Our first show at the Red Rocks in Denver got cancelled because it was pouring rain and our “village” set up, where all the organizations set up for the audience to interact with, is outside. Well, all of Red Rocks is outside, but they go on with concerts on stage rain or shine. We hung out at will call where we ended up meeting a group who we had actually been trying to meet up with. They are a group of Native folks and non-native folks who are working to protect sacred land in Oak Flat, Arizona from a mining company that is trying to steal their land from them and destroy it with copper mining. The group is doing a caravan ride cross country to end up in D.C. to petition for their rights. We wanted to promote their work at our table, so we swapped contact info and hung out for a bit in the rain. Read more here.

We also ran into Willie Nelson’s brother in law, who helped a guy jump his car in the will call parking lot.
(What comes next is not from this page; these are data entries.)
-- ==== Sys2Proof/Machine/BitWidth.lean ====
section
/-! DEFINITION. The bit-width primitives (41_bitwidth.md). -/

namespace Sys2Proof.Machine

/-- LZC32 (R120): 32 - bitlen(OPA[31:0]). -/
def execLzc32 (s : State) : Answer :=
  whenRunning s <| complete s { res0 := zext64 (32 - bitlen (opaU32 s.ports)) }

/-- LZC64 (R121): 64 - bitlen(OPA). -/
def execLzc64 (s : State) : Answer :=
  whenRunning s <| complete s { res0 := zext64 (64 - bitlen (opaU64 s.ports)) }

/-- BITLEN32 (R122): bitlen(OPA[31:0]). -/
def execBitlen32 (s : State) : Answer :=
  whenRunning s <| complete s { res0 := zext64 (bitlen (opaU32 s.ports)) }

/-- BITLEN64 (R123): bitlen(OPA). -/
def execBitlen64 (s : State) : Answer :=
  whenRunning s <| complete s { res0 := zext64 (bitlen (opaU64 s.ports)) }

end Sys2Proof.Machine
end

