/-! ### Bit-width primitives -/

/-- R122, R123, R10: the bit length is the least n with x < 2^n. The result 0 at 0 is the spec's
own choice (D14). -/
def Obligations.BitLengthsAreLeast : Prop :=
  decode 0x00000012 = .ok .bitlen32 ∧ decode 0x00000013 = .ok .bitlen64 ∧
  ∀ s : State, s.halted = false →
    (∃ n : Nat, isBitLength (s.ports.opa.toNat % 2 ^ 32) n ∧
      exec .bitlen32 s = .next (answered s (okWords s n 0 0 0))) ∧
    (∃ n : Nat, isBitLength s.ports.opa.toNat n ∧
      exec .bitlen64 s = .next (answered s (okWords s n 0 0 0)))

/-- R120, R121: the leading-zero count is the width less the bit length. The full width at 0 is the
spec's own choice (D14). -/
def Obligations.LeadingZerosCompleteTheWidth : Prop :=
  decode 0x00000010 = .ok .lzc32 ∧ decode 0x00000011 = .ok .lzc64 ∧
  ∀ s : State, s.halted = false →
    (∃ n : Nat, n ≤ 32 ∧ isBitLength (s.ports.opa.toNat % 2 ^ 32) n ∧
      exec .lzc32 s = .next (answered s (okWords s (32 - n) 0 0 0))) ∧
    (∃ n : Nat, n ≤ 64 ∧ isBitLength s.ports.opa.toNat n ∧
      exec .lzc64 s = .next (answered s (okWords s (64 - n) 0 0 0)))

/-! ### Wide and multi-limb arithmetic -/

/-- R140, R141: the exact product, low and high words. -/
def Obligations.WideProductsAreExact : Prop :=
  decode 0x00000020 = .ok .mul32x64 ∧ decode 0x00000021 = .ok .mul64x64 ∧
  ∀ s : State, s.halted = false →
    (∃ lo hi : Dword,
      lo.toNat + 2 ^ 64 * hi.toNat = (s.ports.opa.toNat % 2 ^ 32) * s.ports.opb.toNat ∧
      exec .mul32x64 s = .next (answered s (okWords s lo.toNat hi.toNat 0 0))) ∧
    (∃ lo hi : Dword,
      lo.toNat + 2 ^ 64 * hi.toNat = s.ports.opa.toNat * s.ports.opb.toNat ∧
      exec .mul64x64 s = .next (answered s (okWords s lo.toNat hi.toNat 0 0)))

/-- R142: the sum mod 2^W, and CARRY. Wrapping with a carry is the spec's own choice (D15). -/
def Obligations.LaddAddsWithCarry : Prop :=
  decode 0x00000022 = .ok .ladd ∧
  ∀ (s : State) (x y : Nat), x = limbVal s.params.limbs s.ports.lx →
    y = limbVal s.params.limbs s.ports.ly → s.halted = false →
    ∃ (lr : List Limb) (carry : Nat), lr.length = s.params.limbs ∧ carry ≤ 1 ∧
      limbVal s.params.limbs lr + 2 ^ (32 * s.params.limbs) * carry = x + y ∧
      exec .ladd s = .next (answered s (okLimbs 0 carry lr))

/-- R143: the product mod 2^W, the carry-out limb, and OVF. The 32-bit limit of the constant is the
spec's own choice (D15). -/
def Obligations.LmulsMultipliesWithCarryOut : Prop :=
  decode 0x00000023 = .ok .lmuls ∧
  ∀ (s : State) (x k : Nat), x = limbVal s.params.limbs s.ports.lx →
    k = s.ports.opa.toNat % 2 ^ 32 → s.halted = false →
    ∃ (lr : List Limb) (carry : Nat), lr.length = s.params.limbs ∧ carry < 2 ^ 32 ∧
      limbVal s.params.limbs lr + 2 ^ (32 * s.params.limbs) * carry = x * k ∧
      exec .lmuls s = .next (answered s (okLimbs carry (if carry = 0 then 0 else 1) lr))

/-- R144: X × 10 + d mod 2^W, the carry-out 0..9, and OVF; DIGIT_RANGE for d > 9. The fault on d >
9 is the spec's own choice (D15). -/
def Obligations.Lmac10AppendsADigit : Prop :=
  decode 0x00000024 = .ok .lmac10 ∧
  ∀ (s : State) (x d : Nat), x = limbVal s.params.limbs s.ports.lx → d = s.ports.opa.toNat →
    s.halted = false →
    (9 < d → exec .lmac10 s = .next (faulted s .precondition 4)) ∧
    (d ≤ 9 → ∃ (lr : List Limb) (carry : Nat), lr.length = s.params.limbs ∧ carry ≤ 9 ∧
      limbVal s.params.limbs lr + 2 ^ (32 * s.params.limbs) * carry = x * 10 + d ∧
      exec .lmac10 s = .next (answered s (okLimbs carry (if carry = 0 then 0 else 1) lr)))

/-- R145: the comparison of whole unsigned values. -/
def Obligations.LcmpComparesWholeValues : Prop :=
  decode 0x00000025 = .ok .lcmp ∧
  ∀ (s : State) (x y : Nat), x = limbVal s.params.limbs s.ports.lx →
    y = limbVal s.params.limbs s.ports.ly → s.halted = false →
    (x < y → exec .lcmp s = .next (answered s (okWords s (-1) 0 0 0x01))) ∧
    (x = y → exec .lcmp s = .next (answered s (okWords s 0 0 0 0x02))) ∧
    (y < x → exec .lcmp s = .next (answered s (okWords s 1 0 0 0x04)))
The next day, we had another show at Red Rocks and although it rained a bit off and on, we still set up and did quite well. Everyone was excited about the Beehive’s posters and we had lots of great conversations. Although I have to mention that the very first person I talked with at the show immediately started talking about chem trails and how the government and corporations were poisoning everyone without any reason. She was very adamant about it, but when I asked which corporations were involved or what chemicals they were spraying in the sky, she had no response, but stayed intensely upset about the whole situation. I wished her luck and she was on her way.  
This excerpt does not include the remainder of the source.